O que é MPB?

Acredito até que algum musicista pudesse me responder essa pergunta de forma convincente, mas isso é obviamente uma questão de crença. Minha ex-professora e orientadora Eleonora, que desenvolve uma pesquisa interessante de história a partir da música, talvez pudesse igualmente dar alguma opinião sensata. Mas eu, como historiador e músico, acabo tendo que tirar minhas conclusões levando em conta mais a prática do que a teoria...

"MPB" é um "termo guarda-chuva" tão abrangente quanto "neopaganismo". Isso não significa, certamente, que qualquer coisa seja MPB, embora muita gente enquadre em ambos os termos acima qualquer coisa que não entendeu muito bem. Não querendo ser excessivamente cruel, o cara que chega pra mim e diz que "toca MPB" sabe tanto o que está tocando quanto o cara que diz que é neopagão sabe qual é a sua religião. Ou seja: não sabe.

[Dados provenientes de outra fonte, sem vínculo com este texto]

/-! ### writeSpeedToken -/

@[simp] theorem writeSpeedToken_mDir (t : SpeedToken) (r : BitVec 10) (s : State) : (writeSpeedToken t r s).mDir = s.mDir := by simp [writeSpeedToken]
@[simp] theorem writeSpeedToken_mDist (t : SpeedToken) (r : BitVec 10) (s : State) : (writeSpeedToken t r s).mDist = s.mDist := by simp [writeSpeedToken]
@[simp] theorem writeSpeedToken_mLaser (t : SpeedToken) (r : BitVec 10) (s : State) : (writeSpeedToken t r s).mLaser = s.mLaser := by simp [writeSpeedToken]
@[simp] theorem writeSpeedToken_mAx (t : SpeedToken) (r : BitVec 10) (s : State) : (writeSpeedToken t r s).mAx = s.mAx := by simp [writeSpeedToken]
@[simp] theorem writeSpeedToken_mAy (t : SpeedToken) (r : BitVec 10) (s : State) : (writeSpeedToken t r s).mAy = s.mAy := by simp [writeSpeedToken]
@[simp] theorem writeSpeedToken_rspd (t : SpeedToken) (r : BitVec 10) (s : State) : (writeSpeedToken t r s).rspd = s.rspd := by simp [writeSpeedToken]
@[simp] theorem writeSpeedToken_fault (t : SpeedToken) (r : BitVec 10) (s : State) : (writeSpeedToken t r s).fault = s.fault := by simp [writeSpeedToken]
@[simp] theorem writeSpeedToken_finfo (t : SpeedToken) (r : BitVec 10) (s : State) : (writeSpeedToken t r s).finfo = s.finfo := by simp [writeSpeedToken]
@[simp] theorem writeSpeedToken_fbuf (t : SpeedToken) (r : BitVec 10) (s : State) : (writeSpeedToken t r s).fbuf = s.fbuf := by simp [writeSpeedToken]
@[simp] theorem writeSpeedToken_fcnt (t : SpeedToken) (r : BitVec 10) (s : State) : (writeSpeedToken t r s).fcnt = s.fcnt := by simp [writeSpeedToken]
@[simp] theorem writeSpeedToken_rcrc (t : SpeedToken) (r : BitVec 10) (s : State) : (writeSpeedToken t r s).rcrc = s.rcrc := by simp [writeSpeedToken]
@[simp] theorem writeSpeedToken_egv (t : SpeedToken) (r : BitVec 10) (s : State) : (writeSpeedToken t r s).egv = s.egv := by simp [writeSpeedToken]
@[simp] theorem writeSpeedToken_frames (t : SpeedToken) (r : BitVec 10) (s : State) : (writeSpeedToken t r s).frames = s.frames := by simp [writeSpeedToken]
@[simp] theorem writeSpeedToken_queue (t : SpeedToken) (r : BitVec 10) (s : State) : (writeSpeedToken t r s).queue = s.queue := by simp [writeSpeedToken]
@[simp] theorem writeSpeedToken_history (t : SpeedToken) (r : BitVec 10) (s : State) : (writeSpeedToken t r s).history = s.history := by simp [writeSpeedToken]

/-! ### The fields the updates write -/

@[simp] theorem appendByte_egv (b : Byte) (s : State) : (appendByte b s).egv = s.egv ++ [b] := rfl

@[simp] theorem appendByte_fcnt (b : Byte) (s : State) : (appendByte b s).fcnt = s.fcnt + 1 := rfl

@[simp] theorem appendByte_fbuf (b : Byte) (s : State) :
    (appendByte b s).fbuf = s.fbuf.setIfInBounds s.fcnt.toNat b := rfl

@[simp] theorem emitFrame_frames (s : State) : (emitFrame s).frames = s.frames ++ [frameOf s.fbuf] := rfl

@[simp] theorem emitFrame_fcnt (s : State) : (emitFrame s).fcnt = 0 := rfl

@[simp] theorem emit_egv (b : Byte) (s : State) : (emit b s).egv = s.egv ++ [b] := by
  unfold emit; simp only; split <;> rfl

@[simp] theorem emitList_egv (bs : List Byte) (s : State) : (emitList bs s).egv = s.egv ++ bs := by
  induction bs generalizing s with
  | nil => simp [emitList]
  | cons b bs ih => simpa [emitList] using ih (emit b s)

@[simp] theorem closeFrame_fcnt (s : State) : (closeFrame s).fcnt = 0 := by
  unfold closeFrame; split
  · assumption
  · simp

@[simp] theorem writeToken_tokLen (bs : List Byte) (s : State) : (writeToken bs s).tokLen = BitVec.ofNat 6 bs.length := by
  simp only [writeToken]

@[simp] theorem pushToken_tokLen (b : Byte) (s : State) : (pushToken b s).tokLen = s.tokLen + 1 := rfl

@[simp] theorem flush_mDist (s : State) : (flush s).mDist = 0 := rfl

@[simp] theorem flush_egv (s : State) : (flush s).egv = s.egv ++ s.flushBytes := by simp [flush]

@[simp] theorem setLaser_mLaser (l : BitVec 1) (s : State) : (setLaser l s).mLaser = l := by
  unfold setLaser; split <;> simp_all

@[simp] theorem setAx_mAx (a : BitVec 2) (s : State) : (setAx a s).mAx = a := by
  unfold setAx; split <;> simp_all

@[simp] theorem setAy_mAy (a : BitVec 2) (s : State) : (setAy a s).mAy = a := by
  unfold setAy; split <;> simp_all

@[simp] theorem startRun_mDir (d : BitVec 3) (n : Int) (l : BitVec 1) (x y : BitVec 2) (s : State) :
    (startRun d n l x y s).mDir = d := by simp [startRun]

@[simp] theorem startRun_mDist (d : BitVec 3) (n : Int) (l : BitVec 1) (x y : BitVec 2) (s : State) :
    (startRun d n l x y s).mDist = BitVec.ofInt 31 n := by simp [startRun]

@[simp] theorem startRun_mLaser (d : BitVec 3) (n : Int) (l : BitVec 1) (x y : BitVec 2) (s : State) :
    (startRun d n l x y s).mLaser = l := by simp [startRun]

@[simp] theorem startRun_mAx (d : BitVec 3) (n : Int) (l : BitVec 1) (x y : BitVec 2) (s : State) :
    (startRun d n l x y s).mAx = if d = 1 then 1 else if d = 2 then 2 else x := by
  unfold startRun latchAxis; repeat' split
  all_goals simp_all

Na verdade, alguns estilos de música no Brasil conseguiram criar uma (fraca) identidade a partir de um rótulo qualquer. Samba é samba, embora "pagode" também seja samba e bossa-nova não deixe de ser. Forró é forró, mesmo com a bandalheira introduzida pelas modernas bandas. A Bahia, certamente cansada depois de muitas músicas e músicos bons, decidiu que música baiana era axé. Música sertaneja era uma coisa e virou outra mas, se pensarmos em termos de quem compõe, toca e consome, preservou uma certa identidade. No início da década de 1980, inventaram até um tal de "rock brasileiro", que não era bem rock nem bem brasileiro, mas que se firmou como estilo.

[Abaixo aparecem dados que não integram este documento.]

-- ==== Sys2Proof/Laws/Ops.lean ====
section
/-! SUPPORT. For each shared operation, what it can do, said once. -/

namespace Sys2Proof.Machine

/-! ### Commands and faults -/

@[simp] theorem faulted_eq (s : State) : s.faulted = decide (s.fault ≠ 0) := rfl

/-- A command runs its body when nothing has faulted (60_exceptions.md R256). -/
theorem runCommand_of_ok {body : State → Flow Unit} {s : State} (h : s.fault = 0) :
    runCommand body s = .next (body s).state := by simp [runCommand, h]

/-- A command is refused when something has faulted (60_exceptions.md R256). -/
theorem runCommand_of_faulted {body : State → Flow Unit} {s : State} (h : s.fault ≠ 0) :
    runCommand body s = .next s := by simp_all [runCommand]

/-- All a command can answer. -/
theorem runCommand_cases {body : State → Flow Unit} {s t : State} (h : runCommand body s = .next t) :
    (s.fault ≠ 0 ∧ t = s) ∨ (s.fault = 0 ∧ t = (body s).state) := by
  by_cases hf : s.fault = 0
  · rw [runCommand_of_ok hf] at h; cases h; exact .inr ⟨hf, rfl⟩
  · rw [runCommand_of_faulted hf] at h; cases h; exact .inl ⟨hf, rfl⟩

@[simp] theorem Flow.state_go {α : Type} (a : α) (s : State) : (Flow.go a s).state = s := rfl

@[simp] theorem Flow.state_ended {α : Type} (s : State) : (Flow.ended s : Flow α).state = s := rfl

@[simp] theorem Flow.bind_go {α β : Type} (a : α) (s : State) (f : α → State → Flow β) :
    (Flow.go a s).bind f = f a s := rfl

@[simp] theorem Flow.bind_ended {α β : Type} (s : State) (f : α → State → Flow β) :
    (Flow.ended s).bind f = .ended s := rfl

/-- A fault is recorded when none is held, and the command ends. -/
theorem raise_of_ok {α : Type} (c : Cause) (info : Int) {s : State} (h : s.fault = 0) :
    (raise c info s : Flow α) = .ended { s with fault := c.code, finfo := wrap32 info } := by
  simp [raise, h]

theorem Cause.code_ne_zero (c : Cause) : c.code ≠ 0 := by cases c <;> decide

/-! ### The command port -/

theorem fetch_cons {s : State} {w : CmdWord} {ws : List CmdWord} (h : s.queue = w :: ws) :
    s.fetch = some w := by simp [State.fetch, h]

theorem consume_cons {s : State} {w : CmdWord} {ws : List CmdWord} (h : s.queue = w :: ws) :
    s.consume = { s with queue := ws, history := s.history ++ [w] } := by
  simp [State.consume, h]

/-! ### The frame -/

theorem frameOf_toList (p : Payload) :
    (frameOf p).toList = [0xA6, 0x00] ++ p.toList ++ [0xA6, crc8 (0x00 :: p.toList)] := by
  simp only [frameOf, Vector.toList_append]
  rfl

/-- The payload a frame carries is the payload it was built from. -/
theorem payloadOf_frameOf (p : Payload) : payloadOf (frameOf p) = p.toList := by
  have hl : p.toList.length = 30 := by simp
  rw [payloadOf, frameOf_toList, List.append_assoc, List.drop_left' (by rfl),
    List.take_left' hl]

/-! ### The streams -/

/-- `Emit` while the frame does not fill. -/
theorem emit_of_lt {b : Byte} {s : State} (h : s.fcnt.toNat < 29) : emit b s = appendByte b s := by
  have : s.fcnt + 1 ≠ 30#5 := by bv_omega
  simp_all [emit]

/-- `Emit` of the byte that fills the frame. -/
theorem emit_of_full {b : Byte} {s : State} (h : s.fcnt = 29) :
    emit b s = emitFrame (appendByte b s) := by simp [emit, h]

@[simp] theorem emitList_nil (s : State) : emitList [] s = s := rfl

@[simp] theorem emitList_cons (b : Byte) (bs : List Byte) (s : State) :
    emitList (b :: bs) s = emitList bs (emit b s) := rfl

theorem emitList_append (as bs : List Byte) (s : State) :
    emitList (as ++ bs) s = emitList bs (emitList as s) := by simp [emitList]

/-- The count of payload bytes stays legal. -/
theorem emit_fcnt_le {b : Byte} {s : State} (h : s.fcnt.toNat ≤ 29) : (emit b s).fcnt.toNat ≤ 29 := by
  by_cases hf : s.fcnt = 29
  · simp [emit_of_full hf]
  · have : s.fcnt.toNat < 29 := by bv_omega
    rw [emit_of_lt this, appendByte_fcnt]; bv_omega

theorem emitList_fcnt_le {bs : List Byte} {s : State} (h : s.fcnt.toNat ≤ 29) :
    (emitList bs s).fcnt.toNat ≤ 29 := by
  induction bs generalizing s with
  | nil => exact h
  | cons b bs ih => exact ih (emit_fcnt_le h)

/-- `Emit` only appends to `F`. -/
theorem emit_frames_prefix (b : Byte) (s : State) : s.frames <+: (emit b s).frames := by
  unfold emit; simp only; split <;> simp [appendByte]

theorem emitList_frames_prefix (bs : List Byte) (s : State) :
    s.frames <+: (emitList bs s).frames := by
  induction bs generalizing s with
  | nil => exact List.prefix_refl _
  | cons b bs ih => exact (emit_frames_prefix b s).trans (ih _)

theorem set_take_succ {n : Nat} (v : Vector Byte n) {i : Nat} (b : Byte) (h : i < n) :
    (v.setIfInBounds i b).toList.take (i + 1) = v.toList.take i ++ [b] := by
  have hl : v.toList.length = n := by simp
  rw [Vector.toList_setIfInBounds, List.take_add_one, List.take_set_of_le (Nat.le_refl i)]
  simp [h]

/-- "every byte that enters `S` also enters the framer" (20_memory.md R55), for one byte. -/
theorem emit_framed {b : Byte} {s : State} (h : s.fcnt.toNat ≤ 29) :
    (emit b s).framed = s.framed ++ [b] := by
  by_cases hf : s.fcnt = 29
  · have h30 : (s.fbuf.setIfInBounds 29 b).toList = s.fbuf.toList.take 29 ++ [b] := by
      rw [← set_take_succ s.fbuf b (by omega), List.take_of_length_le (by simp)]
    simp [emit_of_full hf, State.framed, emitFrame, appendByte, hf, payloadOf_frameOf, h30]
  · have hlt : s.fcnt.toNat < 29 := by bv_omega
    have hn : (s.fcnt + 1).toNat = s.fcnt.toNat + 1 := by bv_omega
    simp only [emit_of_lt hlt, State.framed, appendByte, hn]
    rw [set_take_succ s.fbuf b (by omega), List.append_assoc]

theorem emitList_framed {bs : List Byte} {s : State} (h : s.fcnt.toNat ≤ 29) :
    (emitList bs s).framed = s.framed ++ bs := by
  induction bs generalizing s with
  | nil => simp
  | cons b bs ih => simp [ih (emit_fcnt_le h), emit_framed h]

/-! ### The motion encoder -/

@[simp] theorem flush_of_idle {s : State} (h : s.mDist = 0) : flush s = s := by
  unfold flush State.flushBytes; simp only [h, if_true, emitList_nil]; cases s; simp_all

/-- All `Move` can do (41_motion_encoder.md R152): a fault and nothing else, more ticks in the
pending run, or a new run. -/
theorem move_cases (dir : BitVec 3) (dist : Int) (laser : BitVec 1) (ax ay : BitVec 2) (s : State) :
    (move dir dist laser ax ay s = raise .invalidDistance dist s ∧
      (dist < 0 ∨ (s.mDist.toNat : Int) + dist > 2147483647)) ∨
    (move dir dist laser ax ay s = .go () { s with mDist := BitVec.ofInt 31 (s.mDist.toNat + dist) } ∧
      0 ≤ dist ∧ (s.mDist.toNat : Int) + dist ≤ 2147483647 ∧ dir = s.mDir ∧ laser = s.mLaser ∧
      keepOr ax s.mAx = s.mAx ∧ keepOr ay s.mAy = s.mAy) ∨
    (move dir dist laser ax ay s =
        .go () (startRun dir dist laser (keepOr ax s.mAx) (keepOr ay s.mAy) s) ∧
      0 ≤ dist ∧ ¬(dir = s.mDir ∧ laser = s.mLaser ∧ keepOr ax s.mAx = s.mAx ∧
        keepOr ay s.mAy = s.mAy)) := by
  unfold move
  split
  case isTrue h => exact .inl ⟨rfl, .inl h⟩
  case isFalse h =>
    simp only
    split
    case isTrue hs =>
      split
      case isTrue ho => exact .inl ⟨rfl, .inr ho⟩
      case isFalse ho => exact .inr (.inl ⟨rfl, by omega, by omega, hs⟩)
    case isFalse hs => exact .inr (.inr ⟨rfl, by omega, hs⟩)

end Sys2Proof.Machine
end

Será que poderíamos definir a MPB por exclusão, então? Não é samba, não é pagode, não é bossa-nova. Não é lambada nem axé. Não é forró. Não é música sertaneja nem rock. Logo, é MPB...

Não... Não funciona. Chico Buarque é sambista, em essência, mas é MPB. Alceu Valença é forró, mas é MPB. Almir Sater é sertanejo, mas é MPB. 14 Bis é rock progressivo (??!!!), mas é MPB.

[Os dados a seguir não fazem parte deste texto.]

/-- Registers that differ still differ after any bytes that follow. -/
theorem foldl_crc8Byte_injective (bs : List Byte) : Injective (bs.foldl crc8Byte) := by
  induction bs with
  | nil => exact fun _ _ h => h
  | cons b bs ih => exact ih.comp (crc8Byte_injective_crc b)

/-- Two lists that differ in one byte have the same CRC only if that byte is the same. -/
theorem crc8_injective_byte (before after : List Byte) :
    Injective fun b => crc8 (before ++ b :: after) := by
  intro b b' h
  simp only [crc8, List.foldl_append, List.foldl_cons] at h
  exact crc8Byte_injective_byte _ (foldl_crc8Byte_injective after h)

theorem xor_bit_ne (b : Byte) {k : Nat} (hk : k < 8) : b ≠ b ^^^ (1#8 <<< k) := by
  intro h
  have hbit := congrArg (BitVec.getLsbD · k) h
  simp [hk] at hbit

/-- Settles O54: the changed byte differs, and the CRC tells any two bytes in its place apart. -/
theorem crcDetectsEverySingleBitChange : Obligations.CrcDetectsEverySingleBitChange :=
  ⟨crc8_eq_crcOfBytes, fun before after b _ hk =>
    (crc8_injective_byte before after).ne (xor_bit_ne b hk)⟩

/-! ### CRCCLR and CRCUPD (R222, R223) -/

/-- The check value: the CRC of `123456789` in ASCII (R217). -/
theorem crc8_check_value :
    crc8 [0x31, 0x32, 0x33, 0x34, 0x35, 0x36, 0x37, 0x38, 0x39] = 0xA1 := by
  simp [crc8, crc8Byte, crc8Bits, crcInit]

theorem crc8_concat (bs : List Byte) (b : Byte) : crc8 (bs ++ [b]) = crc8Byte (crc8 bs) b :=
  List.foldl_concat ..

section
variable {s : State} (h : s.fault = 0)
include h

theorem exec_crcclr_of_ok : exec .crcclr s = .next { s with rcrc := crcInit } :=
  runCommand_of_ok (body := fun s => .go () { s with rcrc := crcInit }) h

theorem exec_crcupd_of_ok (b : Byte) :
    exec (.crcupd b) s = .next { s with rcrc := crc8Byte s.rcrc b } :=
  runCommand_of_ok (body := fun s => .go () { s with rcrc := crc8Byte s.rcrc b }) h

theorem execAll_map_crcupd (bs : List Byte) :
    execAll (bs.map .crcupd) s = .next { s with rcrc := bs.foldl crc8Byte s.rcrc } := by
  induction bs generalizing s with
  | nil => rfl
  | cons b bs ih =>
    simp only [List.map_cons, execAll, exec_crcupd_of_ok h, List.foldl_cons]
    exact ih h

theorem execAll_crcclr_map_crcupd (bs : List Byte) :
    execAll (.crcclr :: bs.map .crcupd) s = .next { s with rcrc := crc8 bs } := by
  simp only [execAll, exec_crcclr_of_ok h]
  exact execAll_map_crcupd (s := { s with rcrc := crcInit }) h bs

end

/-- Settles O55: the two commands, and their fold over a list. -/
theorem crcCommandsComputeTheCrc : Obligations.CrcCommandsComputeTheCrc := by
  refine ⟨fun w hop => by rw [decode, hop]; rfl, fun w hop => by rw [decode, hop]; rfl,
    crc8Byte_eq_crcOfByte, rfl, fun bs b => ?_, crc8_check_value, fun s h =>
    ⟨exec_crcclr_of_ok h, fun b => ?_, execAll_crcclr_map_crcupd h⟩⟩
  · rw [crc8_concat, crc8Byte_eq_crcOfByte]
  · rw [exec_crcupd_of_ok h, crc8Byte_eq_crcOfByte]

/-! ### FCLOSE (R220) -/

theorem exec_fclose_of_ok {s : State} (h : s.fault = 0) : exec .fclose s = .next (closeFrame s) :=
  runCommand_of_ok (body := fun s => .go () (closeFrame s)) h

/-- Settles O52, by whether a partial frame is held. -/
theorem fclosePadsThePartialFrame : Obligations.FclosePadsThePartialFrame := by
  refine ⟨fun w hop => by rw [decode, hop]; rfl, fun s h => ?_⟩
  rw [exec_fclose_of_ok h]
  refine ⟨fun hzero => ?_, fun hpartial => ?_⟩
  · rw [closeFrame, if_pos hzero]
  · rw [closeFrame, if_neg hpartial]
    simp only [emitFrame, padFrame, filler]

end Sys2Proof.Machine
end

section
/-! SUPPORT. NOP (spec/45_system.md R235). -/

namespace Sys2Proof.Machine

/-- The body of NOP is empty, so the command leaves what its refusal would leave. -/
theorem exec_nop (s : State) : exec .nop s = .next s := by
  by_cases hfault : s.fault = 0
  · exact runCommand_of_ok (body := fun s => .go () s) hfault
  · exact exec_of_faulted nofun hfault

/-- Settles O21. -/
theorem nopChangesNothing : Obligations.NopChangesNothing :=
  ⟨fun w hop => by rw [decode, hop]; rfl, exec_nop⟩

end Sys2Proof.Machine
end

section
/-! SUPPORT. Taking a fault, the refusal of commands while one is held, and which commands raise which
fault (spec/60_exceptions.md R250 to R257). -/

namespace Sys2Proof.Machine

open Sys2Proof.Claim

/-! ### The first fault (R255, R256) -/

theorem faultO_eq_true_iff (s : State) : s.faultO = true ↔ s.fault ≠ 0 := by
  rw [State.faultO, faulted_eq, decide_eq_true_iff]

theorem raise_bind {α β : Type} (c : Cause) (info : Int) (s : State) (f : α → State → Flow β) :
    (raise c info s).bind f = raise c info s := rfl

/-- Settles O9: what a raise leaves, by whether a fault is held. -/
theorem raiseKeepsTheFirstFault : Obligations.RaiseKeepsTheFirstFault :=
  ⟨fun c info s h => (raise_state c info s).trans (if_pos h),
    fun c info s h => (raise_state c info s).trans (if_neg h), faultO_eq_true_iff, raise_bind⟩

/-- Settles O10: every instruction but JOBRST begins with the test of FAULT. -/
theorem faultedBlockRefusesCommands : Obligations.FaultedBlockRefusesCommands := by
  refine ⟨fun i s hf hi => exec_of_faulted hi hf, fun s w rest hqueue hf hw => ?_⟩
  rw [step_of_queue_cons hqueue]
  exact exec_of_faulted hw hf

/-! ### The one fault a command's body can raise -/

/-- A command's body leaves FAULT as it was, or it raises this fault before any effect. -/
def RaisesOnly (c : Cause) (info : Int) (x : Flow Unit) (s : State) : Prop :=
  x.state.fault = s.fault ∨ x = raise c info s

theorem raisesOnly_move (dir : BitVec 3) (dist : Int) (laser : BitVec 1) (ax ay : BitVec 2)
    (s : State) : RaisesOnly .invalidDistance dist (move dir dist laser ax ay s) s := by
  obtain ⟨hm, -⟩ | ⟨hm, -⟩ | ⟨hm, -⟩ := move_cases dir dist laser ax ay s <;> rw [hm]
  · exact .inr rfl
  · exact .inl rfl
  · exact .inl (startRun_fault ..)

/-- Only the move of the first run can raise. -/
theorem raisesOnly_generalLine {d : LineDirs} (hd : d.Sound) {major minor : Nat}
    (h : minor < major) (s : State) :
    RaisesOnly .invalidDistance (firstRun (lineSteps major minor)).2
      (generalLine major minor d s) s := by
  obtain ⟨hm, -⟩ | ⟨hm, -⟩ | ⟨hm, -⟩ := move_cases (d.dir (firstRun (lineSteps major minor)).1)
    (firstRun (lineSteps major minor)).2 d.laser d.sx d.sy s
  · exact .inr (generalLine_of_raise h hm)
  all_goals
    obtain ⟨t, ht, hfault, -⟩ := generalLine_of_go hd h hm
    rw [ht]
    exact .inl hfault

section
variable {dx dy : Word32}

theorem firstMoveTicks_of_horizontal (h : sext32 dy = 0) :
    firstMoveTicks dx dy = (sext32 dx).natAbs := by
  have hady : (sext32 dy).natAbs = 0 := Int.natAbs_eq_zero.mpr h
  refine (if_pos (.inr (.inl hady))).trans ?_
  exact max_eq_left (hady.trans_le (Nat.zero_le _))

theorem firstMoveTicks_of_vertical (h : sext32 dx = 0) :
    firstMoveTicks dx dy = (sext32 dy).natAbs := by
  have hadx : (sext32 dx).natAbs = 0 := Int.natAbs_eq_zero.mpr h
  refine (if_pos (.inl hadx)).trans ?_
  exact max_eq_right (hadx.trans_le (Nat.zero_le _))

theorem firstMoveTicks_of_diagonal (h : (sext32 dx).natAbs = (sext32 dy).natAbs) :
    firstMoveTicks dx dy = (sext32 dx).natAbs :=
  (if_pos (.inr (.inr h))).trans (max_eq_left h.ge)

/-- The first run by the accumulator is the first run by rounding (42_line_rasterizer.md R184). -/
theorem firstMoveTicks_of_general (hx0 : sext32 dx ≠ 0) (hy0 : sext32 dy ≠ 0)
    (habs : (sext32 dx).natAbs ≠ (sext32 dy).natAbs) :
    firstMoveTicks dx dy =
      (firstRun (lineSteps (max (sext32 dx).natAbs (sext32 dy).natAbs)
        (min (sext32 dx).natAbs (sext32 dy).natAbs))).2 := by
  have hadx : (sext32 dx).natAbs ≠ 0 := Int.natAbs_ne_zero.mpr hx0
  have hady : (sext32 dy).natAbs ≠ 0 := Int.natAbs_ne_zero.mpr hy0
  rw [roundingAndAccumulatorAgree _ _ (lt_min hadx.pos hady.pos) (min_lt_max.mpr habs)]
  exact if_neg (not_or.mpr ⟨hadx, not_or.mpr ⟨hady, habs⟩⟩)

/-- Only the first move of a line can raise (R257). -/
theorem raisesOnly_line (hx : sext32 dx ≠ minInt32) (hy : sext32 dy ≠ minInt32)
    (laser : BitVec 1) (s : State) :
    RaisesOnly .invalidDistance (firstMoveTicks dx dy)
      (line laser (sext32 dx) (sext32 dy) s) s := by
  by_cases hx0 : sext32 dx = 0 <;> by_cases hy0 : sext32 dy = 0
  · rw [hx0, hy0, line_zero]
    exact .inl rfl
  · rw [firstMoveTicks_of_vertical hx0, hx0, line_vertical hy0 hy]
    exact raisesOnly_move ..
  · rw [firstMoveTicks_of_horizontal hy0, hy0, line_horizontal hx0 hx]
    exact raisesOnly_move ..
  by_cases habs : (sext32 dx).natAbs = (sext32 dy).natAbs
  · rw [firstMoveTicks_of_diagonal habs, line_diagonal hx0 hx hy habs]
    exact raisesOnly_move ..
  · rw [firstMoveTicks_of_general hx0 hy0 habs, line_general hx0 hy0 hx hy habs]
    exact raisesOnly_generalLine (lineDirs_sound hx0 hy0 laser) (min_lt_max.mpr habs) s

end

theorem raisesOnly_spdenc (c : Params) (board : BitVec 4) (fgv : BitVec 1) (fgear : BitVec 3)
    (rstep : BitVec 10) (feed ratio : Word32) (s : State) :
    RaisesOnly .illegalCommand 0x10 (spdenc c board fgv fgear rstep feed ratio s) s := by
  unfold spdenc
  split
  · exact .inr rfl
  split
  · exact .inl (writeSpeedToken_fault ..)
  · exact .inr rfl

/-! ### The faults of each instruction (R250 to R253) -/

/-- The causes an instruction can raise from `s`, with their information words. -/
inductive MayRaise (s : State) : Instr → Cause → Word32 → Prop
  | moveDistance {d : BitVec 3} {l : BitVec 1} {x y : BitVec 2} (n : Word32) :
      MayRaise s (.move d l x y n) .invalidDistance n
  | dist (n : Word32) : MayRaise s (.dist n) .invalidDistance n
  | lineOperand {l : BitVec 1} {dx dy : Word32} (h : dx = 0x80000000 ∨ dy = 0x80000000) :
      MayRaise s (.line l dx dy) .invalidDistance 0x80000000
  | lineFirstMove {l : BitVec 1} {dx dy : Word32} (h : ¬(dx = 0x80000000 ∨ dy = 0x80000000)) :
      MayRaise s (.line l dx dy) .invalidDistance (BitVec.ofNat 32 (firstMoveTicks dx dy))
  | spddec : MayRaise s .spddec .malformedToken (s.tokLen.setWidth 32)
  | spdenc {b : BitVec 4} {v : BitVec 1} {g : BitVec 3} {r : BitVec 10} {f q : Word32} :
      MayRaise s (.spdenc b v g r f q) .illegalCommand 0x10
  | tokput {b : Byte} : MayRaise s (.tokput b) .illegalCommand 0x19
  | moveFields {d : BitVec 3} {l : BitVec 1} {x y : BitVec 2} {n : Word32} :
      MayRaise s (.move d l x y n) .illegalCommand 0x20
  | reserved (op : BitVec 8) : MayRaise s (.reserved op) .illegalCommand (op.setWidth 32)

/-- What `i` leaves behind `s` when nothing had faulted: no fault, or one of its own. -/
def FaultsAsListed (s : State) (i : Instr) (t : State) : Prop :=
  t.fault = 0 ∨ ∃ c info, MayRaise s i c info ∧ t = withFault c.code info s

section
variable {s t : State} {i : Instr} {body : State → Flow Unit}

theorem faultsAsListed_of_raisesOnly {c : Cause} {info : Int} {w : Word32} (h : s.fault = 0)
    (hexec : runCommand body s = .next t) (hbody : RaisesOnly c info (body s) s)
    (hinfo : wrap32 info = w) (hmay : MayRaise s i c w) : FaultsAsListed s i t := by
  obtain hfault | hraise := hbody
  · rw [runCommand_of_ok h] at hexec
    cases hexec
    exact .inl (hfault.trans h)
  · rw [runCommand_raise h hraise] at hexec
    cases hexec
    exact .inr ⟨c, w, hmay, hinfo ▸ rfl⟩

Portanto, sou obrigado a desistir de classificações por ritmo, letra, orquestração, forma de cantar, etc., e partir pra minha experiência de botequeiro e, acima de tudo, ouvinte atento.

Primeira consideração: outro dia estava tocando com um amigo em um bar em Pirenópolis-GO e, em dado momento, ouvimos de uma das pessoas presentes o seguinte: "eu sou novo mas adoro essas músicas antigas". Isso porque o repertório desse meu amigo (eu estava só tocando) era basicamente Lenine, Zeca Baleiro, Ana Carolina... Ou seja: coisas bem "novas".

Segunda: tem uma certa rádio FM que eu gosto bastante de ouvir e que se diz "Nova". Uma rádio que se considera a porta-voz da nova música popular brasileira. Estranhamente, 80% do repertório dessa rádio é formado por músicas com uns bons 30 anos de idade.

Terceira: quem é assinante de uma certa rede de TV tem um monte de canais de música. Um deles é o canal de MPB. Fiquei ouvindo esse canal por um tempo considerável ontem à noite e nenhuma das músicas que tocou tinha menos de 20 anos de idade.

Minha conclusão inevitável: MPB significa "música velha". Não interessa se foi gravada e lançada ontem. Se a música não se encaixa em nenhum dos modismos que pretendem ser globais mas que não passam de brazucas, já nasceu velha, tem um público em sua maioria quarentão ou cinquentão e é, portanto, enquadrada no rótulo MPB.

Aliás, talvez já esteja mais do que na hora de trocar a sigla para MVB.